Figure: First iteration of eval(Q3) as defined in Algorithm 3 over the dataset D with MaxDepth = 1
In our experiments, we use the gMark framework, which is a framework designed to generate synthetic graph instances coupled with complex property path query workloads. We generate a graph instance having 7,533,145 edges and 30 queries for the "Shop" gMark scenario. All our queries contain from one to four transitive path expressions.
In our experiments, we compare the following approaches:
- SaGe-PTC is the implementation of the PTC approach defined in our paper. The server-side algorithm
is implemented on the SaGe server. The code is available here. The client-side algorithm
is implemented in javascript. The code is available here. We use the HDT backend of the
SaGe server to store the gMark dataset. The server is configured with a page size limit of 10000 triples
and 10000 control tuples. Concerning the quantum and the MaxDepth parameters, we use different settings
in our experiments:
- SaGe-PTC-2 is configured with a time quantum of 60 seconds and a MaxDepth of 2.
- SaGe-PTC-3 is configured with a time quantum of 60 seconds and a MaxDepth of 3.
- SaGe-PTC-5 is configured with a time quantum of 60 seconds and a MaxDepth of 5.

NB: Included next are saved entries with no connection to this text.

-- ==== Sys2Proof/Certificates/Slice0/Obligations.lean ====
section
/-!
DEFINITION. The statements. Each docstring names the rule or the section of the spec it rests on.
-/

open Sys2Proof Sys2Proof.Machine

/-! ### Encodings -/

/-- Words written out from the encodings of 30_encoding.md (R75, R77, R78) decode to their instructions, and illegal
ones are refused. A sanity statement on fixed words. -/
def Obligations.SpecWordsDecodeToTheirInstructions : Prop :=
  decode (.cmd 0x102101FF#32) = .ok (.wrreg 0x21#7 0x01#8 0xFF#8) ∧
  decode (.cmd 0x20210100#32) = .ok (.rdreg 0x21#7 0x01#8) ∧
  decode (.cmd 0x30000000#32) = .ok .init ∧
  decode (.cmd 0x00000000#32) = .error .illegalCommand ∧
  decode (.cmd 0x10800000#32) = .error .illegalCommand ∧
  decode (.prim 0b001#3) = .ok .start ∧ decode (.prim 0b010#3) = .ok .stop ∧
  decode (.prim 0b011#3) = .ok .noack ∧ decode (.prim 0b100#3) = .ok .wrbyte ∧
  decode (.prim 0b101#3) = .ok .rdbyte ∧
  decode (.lop 0b000#3) = .ok (.setc low) ∧ decode (.lop 0b001#3) = .ok (.setc high) ∧
  decode (.lop 0b010#3) = .ok (.setd low) ∧ decode (.lop 0b011#3) = .ok (.setd high) ∧
  decode (.lop 0b100#3) = .ok .getd ∧ decode (.lop 0b110#3) = .ok .dly

/-- Decoding the code of any instruction gives it back, with every operand (R74, R75, R77, R78, R81). -/
def Obligations.DecodeOfEncodeIsTheInstruction : Prop :=
  ∀ i : Instr, decode (encode i) = .ok i

/-- A code word that decodes to an instruction is the code of that instruction: no two words are one instruction
(R74, R75, R77, R78, R81). -/
def Obligations.EncodeOfDecodeIsTheCodeWord : Prop :=
  ∀ (x : CodeWord) (i : Instr), decode x = .ok i → encode i = x

/-- The row of the opcode table that selects a code word is the row of the instruction it decodes to, for every word of
the three code spaces (R75, R77, R78). -/
def Obligations.RowsSelectExactlyTheirInstruction : Prop :=
  ∀ r ∈ opcodeTable, ∀ x : CodeWord,
    r.selects x = true ↔ ∃ i : Instr, decode x = .ok i ∧ i.mnemonic = r.mnemonic

/-- R79: which command words are illegal, what is done with one, and the codes that name nothing and cannot arise: no
primitive selector and no line operation has one, and none stands on port `lop_word` in any state. -/
def Obligations.IllegalCommandWordsAreRefused : Prop :=
  (∀ w : BitVec 32, decode (.cmd w) = .error .illegalCommand ↔
    (w.extractLsb' 28 4 = 0x0#4 ∨ 0x4#4 ≤ w.extractLsb' 28 4) ∨
    ((w.extractLsb' 28 4 = 0x1#4 ∨ w.extractLsb' 28 4 = 0x2#4) ∧ w.extractLsb' 23 5 ≠ 0#5) ∨
    (w.extractLsb' 28 4 = 0x2#4 ∧ fieldDat w ≠ 0#8) ∨
    (w.extractLsb' 28 4 = 0x3#4 ∧ w.extractLsb' 0 28 ≠ 0#28)) ∧
  (∀ (s : State) (p : Nat) (sl : Slot), s.slot? p = some sl → sl.pending = true →
    decode (.cmd sl.reqCw) = .error .illegalCommand →
    runMove (.grant p) s = .next { s with slots := answered p 0x00000400#32 s.slots } ∧
    runMove (.command p) s = .next { s with slots := answered p 0x00000400#32 s.slots }) ∧
  decode (.prim 0b110#3) = .error .noPrimitive ∧ decode (.prim 0b111#3) = .error .noPrimitive ∧
  decode (.lop 0b101#3) = .error .noLineOperation ∧ decode (.lop 0b111#3) = .error .noLineOperation ∧
  (∀ p : PrimSel, p.code ≠ 0b110#3 ∧ p.code ≠ 0b111#3) ∧
  (∀ op : LineOp, op.code ≠ 0b101#3 ∧ op.code ≠ 0b111#3) ∧
  (∀ (s : State) (c : BitVec 3), s.lopWord = some c → c ≠ 0b101#3 ∧ c ≠ 0b111#3)

/-- The address byte holds the device address in bits 7:1 and the direction bit in bit 0 (30_encoding.md section 1). -/
def Obligations.AddressByteHoldsDeviceAndDirection : Prop :=
  ∀ (dev : BitVec 7) (dirbit : Level),
    (addressByte dev dirbit).extractLsb' 1 7 = dev ∧ (addressByte dev dirbit).getLsbD 0 = dirbit

/-- The fields of a result word read back, the bits above them are 0, and each code has its number (30_encoding.md
section 3). -/
def Obligations.ResultWordFieldsReadBack : Prop :=
  ∀ (wstat : Bool) (code : ResultCode) (data : BitVec 8),
    rwWstat (resultWord wstat code data) = wstat ∧ rwData (resultWord wstat code data) = data ∧
    (resultWord wstat code data).extractLsb' 13 19 = 0#19 ∧
    rwCode (resultWord wstat code data) = match code with
      | .ok => 0#4
      | .deviceNotFound => 1#4
      | .busNotFound => 2#4
      | .registrationConflict => 3#4
      | .illegalCommand => 4#4

/-! ### Line operations -/

/-- R90: `SETC l` writes the clock latch, also when it repeats the level, and appends its token; nothing else of the block
changes. -/
def Obligations.SetcCommandsTheClockLine : Prop :=
  ∀ (l : Bool) (s : State),
    encode (.setc l) = .lop (if l then 0b001#3 else 0b000#3) ∧
    exec (.setc l) s = .next { s with
      sclOut := l
      env := s.env.observe (.setc l) s.sclOut s.sdaOut
      trace := s.trace ++ [.c l] }

/-- R91: `SETD l` writes the data latch, also when it repeats the level, and appends its token; on which levels it is a
Start or a Stop pattern; nothing else of the block changes. -/
def Obligations.SetdCommandsTheDataLine : Prop :=
  ∀ (l : Bool) (s : State),
    encode (.setd l) = .lop (if l then 0b011#3 else 0b010#3) ∧
    exec (.setd l) s = .next { s with
      sdaOut := l
      env := s.env.observe (.setd l) s.sclOut s.sdaOut
      trace := s.trace ++ [.d l] } ∧
    patternOf (.setd l) s.sclOut s.sdaOut =
      if s.sclOut = high ∧ s.sdaOut = high ∧ l = low then some .start
      else if s.sclOut = high ∧ s.sdaOut = low ∧ l = high then some .stop
      else none

/-- R93: `GETD` records the level the environment presents and writes no state of the block; an unconstrained environment
may present either level. -/
def Obligations.GetdSamplesThePresentedLevel : Prop :=
  ∀ s : State,
    encode .getd = .lop 0b100#3 ∧
    exec .getd s = .next { s with
      env := s.env.observe .getd s.sclOut s.sdaOut
      trace := s.trace ++ [.g s.sdaIn] } ∧
    ∀ (r : Level) (ls : List Level),
      exec .getd { s with env := .levels (r :: ls) } =
        .next { s with env := .levels ls, trace := s.trace ++ [.g r] }

/-- R94: `DLY` records its token and changes no state. -/
def Obligations.DlyOnlyRecordsItself : Prop :=
  ∀ s : State,
    encode .dly = .lop 0b110#3 ∧ exec .dly s = .next { s with trace := s.trace ++ [.t] }

/-! ### Primitives -/

/-- R101: `START` from any levels: its trace, its exit levels, its patterns, and nothing else of the block changes. -/
def Obligations.StartMakesTheStartPattern : Prop :=
  ∀ s : State,
    encode .start = .prim 0b001#3 ∧
    exec .start s = .next { s with
      sclOut := low, sdaOut := low
      env := watch startTrace s.sclOut s.sdaOut s.env
      trace := s.trace ++ [.d high, .c high, .t, .d low, .t, .c low] } ∧
    patterns startTrace s.sclOut s.sdaOut =
      if s.sclOut = high ∧ s.sdaOut = low then [.stop, .start] else [.start]

/-- R102: `STOP` from any levels: its trace, its exit in the idle state, and nothing else of the block changes; with the
clock low at entry its one pattern is a Stop. -/
def Obligations.StopLeavesTheLinesIdle : Prop :=
  ∀ s : State,
    encode .stop = .prim 0b010#3 ∧
    exec .stop s = .next { s with
      sclOut := high, sdaOut := high
      env := watch stopTrace s.sclOut s.sdaOut s.env
      trace := s.trace ++ [.d low, .t, .c high, .t, .d high, .t] } ∧
    (s.sclOut = low → patterns stopTrace s.sclOut s.sdaOut = [.stop])

/-- R103: `NOACK` from any levels: its trace, its exit levels, and nothing else of the block changes, `ACK` least of all;
entered as after `RDBYTE` it makes no pattern. -/
def Obligations.NoackPulsesTheClockOnce : Prop :=
  ∀ s : State,
    encode .noack = .prim 0b011#3 ∧
    exec .noack s = .next { s with
      sclOut := low, sdaOut := low
      env := watch noackTrace s.sclOut s.sdaOut s.env
      trace := s.trace ++ [.t, .d high, .c high, .t, .c low, .t, .d low, .t] } ∧
    (s.sclOut = low → s.sdaOut = high → patterns noackTrace s.sclOut s.sdaOut = [])

/-- R104: `WRBYTE v`, with `v` in `SR`, from any levels: its trace with the bits most significant first, its exit levels,
and the level presented in the acknowledgment slot in `ACK`; nothing else of the block changes; entered with the clock low
it makes no pattern. -/
def Obligations.WrbyteSendsEightBitsAndSamplesTheAcknowledgment : Prop :=
  ∀ s : State,
    encode .wrbyte = .prim 0b100#3 ∧
    exec .wrbyte s = .next { s with
      sclOut := low, sdaOut := high
      ack := presentedAfter s (wrbyteLead s.sr)
      env := watch (wrbyteTrace s.sr (presentedAfter s (wrbyteLead s.sr))) s.sclOut s.sdaOut s.env
      trace := s.trace ++ wrbyteTrace s.sr (presentedAfter s (wrbyteLead s.sr)) } ∧
    (s.sclOut = low → ∀ r : Level, patterns (wrbyteTrace s.sr r) s.sclOut s.sdaOut = [])

/-- R105: `RDBYTE` from any levels: it takes eight samples into `SR`, the first into bit 7, whatever `SR` held; its trace, its
exit levels, and nothing else of the block changes, `ACK` least of all. -/
def Obligations.RdbyteAssemblesEightSamples : Prop :=
  ∀ s : State,
    encode .rdbyte = .prim 0b101#3 ∧
    ∃ v : BitVec 8,
      (∀ j < 8, v.getLsbD (7 - j) = presentedAfter s (rdbyteLead v j)) ∧
      exec .rdbyte s = .next { s with
        sr := v
        sclOut := low, sdaOut := high
        env := watch (rdbyteTrace v) s.sclOut s.sdaOut s.env
        trace := s.trace ++ rdbyteTrace v }

/-- Eight samples accumulated from any value of `SR` give the sum of `r_j * 2^(7-j)`: the clear before them is not observable
(41_bit_signaling.md section 3). -/
def Obligations.EightSamplesReplaceTheShiftRegister : Prop :=
  ∀ (v : BitVec 8) (r0 r1 r2 r3 r4 r5 r6 r7 : Level),
    shiftIn (shiftIn (shiftIn (shiftIn (shiftIn (shiftIn (shiftIn (shiftIn v r0) r1) r2) r3) r4) r5) r6) r7 =
      assembleByte r0 r1 r2 r3 r4 r5 r6 r7

/-! ### Transactions -/

/-- R120: `WRREG` on a registered instance with the lock free completes, in every environment: with the address byte not
acknowledged the frame ends and the result is `DEVICE_NOT_FOUND`, and otherwise all three bytes are sent and the result is
`OK` with the level of the last acknowledgment slot as write status. What it leaves in every element of the state. -/
def Obligations.WrregWritesOneRegister : Prop :=
  ∀ (dev : BitVec 7) (reg val : BitVec 8) (s : State), s.regd = true → s.lock = false →
    encode (.wrreg dev reg val) =
      .cmd (0x10000000#32 ||| dev.setWidth 32 <<< 16 ||| reg.setWidth 32 <<< 8 ||| val.setWidth 32) ∧
    (let ab := addressByte dev Config.writeBit
     let a1 := presentedAfter s (startTrace ++ wrbyteLead ab)
     let a2 := presentedAfter s (startTrace ++ wrbyteTrace ab low ++ [Token.t] ++ wrbyteLead reg)
     let a3 := presentedAfter s (startTrace ++ wrbyteTrace ab low ++ [Token.t] ++ wrbyteTrace reg a2 ++ [Token.t] ++ wrbyteLead val)
     (a1 = high → exec (.wrreg dev reg val) s = .next
       { s.afterTransaction dev reg val false 0x00000100#32 (absentTrace dev) with
         sr := ab, ack := high, fail := true, wstat := false }) ∧
     (a1 = low → exec (.wrreg dev reg val) s = .next
       { s.afterTransaction dev reg val false (if a3 then 0x00001000#32 else 0x00000000#32)
           (writeTrace dev reg val a2 a3) with
         sr := val, ack := a3, fail := false, wstat := a3 }) ∧
     (absentTrace dev).length = 49 ∧ (writeTrace dev reg val a2 a3).length = 125)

- SaGe-PTC-10 is configured with a time quantum of 60 seconds and a MaxDepth of 10.
- SaGe-PTC-20 is configured with a time quantum of 60 seconds and a MaxDepth of 20.
- SaGe-PTC-500ms is configured with a time quantum of 500 ms and a MaxDepth of 20.
- SaGe-PTC-1sec is configured with a time quantum of 1 second and a MaxDepth of 20.
- SaGe-PTC-60sec is configured with a time quantum of 60 seconds and a MaxDepth of 20.
- SaGe-Multi is the implementation of the multi-predicate automaton based approach defined in [1]. SaGe-Multi is a SaGe smart client and interacts with the same server as SaGe-PTC, configured with a time quantum of 60 seconds.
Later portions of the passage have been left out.